逆に、会ってない、これから会うキャラの話が重要になってくるのか?


今回の霊夢のお金儲けは神社ビジネス、梅の御神木で梅見で御開帳。
まあまあ成功したと言えばそうだが、結局元の木阿弥。
鈴奈庵でもなんかしようとしてたがアレ魔理沙と小鈴だけ儲かってる説が。
まあこういうのは成功したら終わりだもんね。


茨歌仙では河童が多く描かれる。あずまあや先生の趣味もあるかもだが、神主もそれに乗っているのか。
いつだったか河童ダムの話があったと思えば、河童の腕の話がまた出てきたり、とばっちりで玄武の沢を地獄の鬼神長に攻められたりもする。山童なんかも出てくる。
河童の腕の伏線は第一話でもあったし、茨歌仙における最重要伏線かも知れない。
おもちゃの腕に、品書きの書かれた箱。抱えるように箱を持つ腕。水かきとかはない。
どうも華仙の腕に関係があるとも思えないが。
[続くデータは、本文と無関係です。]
def CHK_CFG.enable : Fld := ⟨0xC80000, 0x40, 0x0, 0x0, 0, 1, .rwl, 0⟩
def CHK_CFG.owner : Fld := ⟨0xC80000, 0x40, 0x0, 0x0, 1, 4, .rwl, 0⟩
def CHK_CFG.algorithm : Fld := ⟨0xC80000, 0x40, 0x0, 0x0, 5, 3, .rw, 0⟩
def CHK_CFG.width : Fld := ⟨0xC80000, 0x40, 0x0, 0x0, 8, 6, .rw, 31⟩
def CHK_CFG.reflect_in : Fld := ⟨0xC80000, 0x40, 0x0, 0x0, 14, 1, .rw, 0⟩
def CHK_CFG.reflect_out : Fld := ⟨0xC80000, 0x40, 0x0, 0x0, 15, 1, .rw, 0⟩
def CHK_CFG.with_mark : Fld := ⟨0xC80000, 0x40, 0x0, 0x0, 16, 1, .rw, 0⟩
/-- CHK_CFG (R403). -/
def CHK_CFG : RegDef := ⟨0xC80000, 64, 0x40, 1, 0x0, 1, 0x0, false,
  [CHK_CFG.enable, CHK_CFG.owner, CHK_CFG.algorithm, CHK_CFG.width, CHK_CFG.reflect_in, CHK_CFG.reflect_out, CHK_CFG.with_mark]⟩

def CHK_POLY.poly : Fld := ⟨0xC80008, 0x40, 0x0, 0x0, 0, 64, .rw, 0⟩
/-- CHK_POLY (R403). -/
def CHK_POLY : RegDef := ⟨0xC80008, 64, 0x40, 1, 0x0, 1, 0x0, false,
  [CHK_POLY.poly]⟩

def CHK_INIT.init : Fld := ⟨0xC80010, 0x40, 0x0, 0x0, 0, 64, .rw, 0⟩
/-- CHK_INIT (R403). -/
def CHK_INIT : RegDef := ⟨0xC80010, 64, 0x40, 1, 0x0, 1, 0x0, false,
  [CHK_INIT.init]⟩

def CHK_XOROUT.xorout : Fld := ⟨0xC80018, 0x40, 0x0, 0x0, 0, 64, .rw, 0⟩
/-- CHK_XOROUT (R403). -/
def CHK_XOROUT : RegDef := ⟨0xC80018, 64, 0x40, 1, 0x0, 1, 0x0, false,
  [CHK_XOROUT.xorout]⟩

def CHK_SCAN.start : Fld := ⟨0xC80020, 0x40, 0x0, 0x0, 0, 23, .rw, 0⟩
def CHK_SCAN.length : Fld := ⟨0xC80020, 0x40, 0x0, 0x0, 23, 24, .rw, 0⟩
def CHK_SCAN.stride : Fld := ⟨0xC80020, 0x40, 0x0, 0x0, 47, 17, .rw, 0⟩
/-- CHK_SCAN (R403). -/
def CHK_SCAN : RegDef := ⟨0xC80020, 64, 0x40, 1, 0x0, 1, 0x0, false,
  [CHK_SCAN.start, CHK_SCAN.length, CHK_SCAN.stride]⟩

def CHK_CTRL.go : Fld := ⟨0xC80028, 0x40, 0x0, 0x0, 0, 1, .w1s, 0⟩
def CHK_CTRL.pause : Fld := ⟨0xC80028, 0x40, 0x0, 0x0, 1, 1, .w1s, 0⟩
def CHK_CTRL.resume : Fld := ⟨0xC80028, 0x40, 0x0, 0x0, 2, 1, .w1s, 0⟩
def CHK_CTRL.status : Fld := ⟨0xC80028, 0x40, 0x0, 0x0, 3, 3, .ro, 0⟩
def CHK_CTRL.done_slots : Fld := ⟨0xC80028, 0x40, 0x0, 0x0, 6, 24, .ro, 0⟩
/-- CHK_CTRL (R403). -/
def CHK_CTRL : RegDef := ⟨0xC80028, 64, 0x40, 1, 0x0, 1, 0x0, false,
  [CHK_CTRL.go, CHK_CTRL.pause, CHK_CTRL.resume, CHK_CTRL.status, CHK_CTRL.done_slots]⟩

def CHK_VALUE.value : Fld := ⟨0xC80030, 0x40, 0x0, 0x0, 0, 64, .rw, 0⟩
/-- CHK_VALUE (R403). -/
def CHK_VALUE : RegDef := ⟨0xC80030, 64, 0x40, 1, 0x0, 1, 0x0, false,
  [CHK_VALUE.value]⟩

def CHK_RESULT.result : Fld := ⟨0xC80038, 0x40, 0x0, 0x0, 0, 64, .ro, 0⟩
/-- CHK_RESULT (R403). -/
def CHK_RESULT : RegDef := ⟨0xC80038, 64, 0x40, 1, 0x0, 1, 0x0, false,
  [CHK_RESULT.result]⟩

def CLK_REF.primary : Fld := ⟨0xD00000, 0x0, 0x0, 0x0, 0, 1, .ro, 0⟩
def CLK_REF.in_use : Fld := ⟨0xD00000, 0x0, 0x0, 0x0, 1, 1, .ro, 0⟩
def CLK_REF.xtal_present : Fld := ⟨0xD00000, 0x0, 0x0, 0x0, 2, 1, .ro, 0⟩
def CLK_REF.ext_present : Fld := ⟨0xD00000, 0x0, 0x0, 0x0, 3, 1, .ro, 0⟩
def CLK_REF.ref_fallback : Fld := ⟨0xD00000, 0x0, 0x0, 0x0, 4, 1, .rwl, 1⟩
/-- CLK_REF (R423). -/
def CLK_REF : RegDef := ⟨0xD00000, 1, 0x0, 1, 0x0, 1, 0x0, false,
  [CLK_REF.primary, CLK_REF.in_use, CLK_REF.xtal_present, CLK_REF.ext_present, CLK_REF.ref_fallback]⟩

def CLK_FREQ.freq : Fld := ⟨0xD00040, 0x8, 0x0, 0x0, 0, 7, .rwl, 64⟩
/-- CLK_FREQ (R423). -/
def CLK_FREQ : RegDef := ⟨0xD00040, 9, 0x8, 1, 0x0, 1, 0x0, false,
  [CLK_FREQ.freq]⟩

def CLK_MEAS_SEL.island : Fld := ⟨0xD000B0, 0x0, 0x0, 0x0, 0, 10, .rw, 0⟩
def CLK_MEAS_SEL.go : Fld := ⟨0xD000B0, 0x0, 0x0, 0x0, 10, 1, .w1s, 0⟩
/-- CLK_MEAS_SEL (R423). -/
def CLK_MEAS_SEL : RegDef := ⟨0xD000B0, 1, 0x0, 1, 0x0, 1, 0x0, false,
  [CLK_MEAS_SEL.island, CLK_MEAS_SEL.go]⟩

def CLK_MEAS.khz : Fld := ⟨0xD000B8, 0x0, 0x0, 0x0, 0, 22, .ro, 0⟩
def CLK_MEAS.on_haven : Fld := ⟨0xD000B8, 0x0, 0x0, 0x0, 22, 1, .ro, 1⟩
def CLK_MEAS.stuck : Fld := ⟨0xD000B8, 0x0, 0x0, 0x0, 23, 1, .ro, 0⟩
/-- CLK_MEAS (R423). -/
def CLK_MEAS : RegDef := ⟨0xD000B8, 1, 0x0, 1, 0x0, 1, 0x0, false,
  [CLK_MEAS.khz, CLK_MEAS.on_haven, CLK_MEAS.stuck]⟩

def CLK_STAT.ref_losses : Fld := ⟨0xD00090, 0x0, 0x0, 0x0, 0, 16, .rc, 0⟩
def CLK_STAT.relocks : Fld := ⟨0xD00090, 0x0, 0x0, 0x0, 16, 16, .rc, 0⟩
def CLK_STAT.relock_fail : Fld := ⟨0xD00090, 0x0, 0x0, 0x0, 32, 16, .rc, 0⟩
def CLK_STAT.guard_trips : Fld := ⟨0xD00090, 0x0, 0x0, 0x0, 48, 16, .rc, 0⟩
/-- CLK_STAT (R423). -/
def CLK_STAT : RegDef := ⟨0xD00090, 1, 0x0, 1, 0x0, 1, 0x0, false,
  [CLK_STAT.ref_losses, CLK_STAT.relocks, CLK_STAT.relock_fail, CLK_STAT.guard_trips]⟩

def CLK_BOOT.state : Fld := ⟨0xD000A0, 0x0, 0x0, 0x0, 0, 4, .ro, 0⟩
def CLK_BOOT.boot : Fld := ⟨0xD000A0, 0x0, 0x0, 0x0, 4, 2, .ro, 0⟩
def CLK_BOOT.fw_slot : Fld := ⟨0xD000A0, 0x0, 0x0, 0x0, 6, 1, .ro, 0⟩
def CLK_BOOT.fw_rom : Fld := ⟨0xD000A0, 0x0, 0x0, 0x0, 7, 1, .ro, 0⟩
def CLK_BOOT.img_slot : Fld := ⟨0xD000A0, 0x0, 0x0, 0x0, 8, 1, .ro, 0⟩
def CLK_BOOT.img_kmp : Fld := ⟨0xD000A0, 0x0, 0x0, 0x0, 9, 1, .ro, 0⟩
def CLK_BOOT.record_ok : Fld := ⟨0xD000A0, 0x0, 0x0, 0x0, 10, 1, .ro, 0⟩
def CLK_BOOT.links_wait : Fld := ⟨0xD000A0, 0x0, 0x0, 0x0, 11, 16, .rwl, 5000⟩
/-- CLK_BOOT (R423). -/
def CLK_BOOT : RegDef := ⟨0xD000A0, 1, 0x0, 1, 0x0, 1, 0x0, false,
  [CLK_BOOT.state, CLK_BOOT.boot, CLK_BOOT.fw_slot, CLK_BOOT.fw_rom, CLK_BOOT.img_slot, CLK_BOOT.img_kmp, CLK_BOOT.record_ok, CLK_BOOT.links_wait]⟩

def CLK_TEMP_CFG.temp_warn : Fld := ⟨0xD000A8, 0x0, 0x0, 0x0, 0, 12, .rwl, 1600⟩
def CLK_TEMP_CFG.temp_crit : Fld := ⟨0xD000A8, 0x0, 0x0, 0x0, 12, 12, .rwl, 1760⟩
/-- CLK_TEMP_CFG (R423). -/
def CLK_TEMP_CFG : RegDef := ⟨0xD000A8, 1, 0x0, 1, 0x0, 1, 0x0, false,
  [CLK_TEMP_CFG.temp_warn, CLK_TEMP_CFG.temp_crit]⟩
確かアレでしょ?平安時代に源頼光率いる完全武装の6人パーティに、毒盛られた挙句フルボッコにされた時に斬られたんでしょ?まあ鬼も6体だったけども。
まあ幻想郷にあってもおかしくないが、河童の腕?ふーむ。青娥と共に河童の巣に侵入するミッションある?



こんなところか。魔理沙はいつも通りたいして何もしてないし。虎に襲われて秘薬で治したぐらいか。
作品自体にも徐々に変化が見受けられる東方茨歌仙。
何巻まで行って、どのような変化があり、何が明かされ、どうなるのか。
今後も注目していきたい。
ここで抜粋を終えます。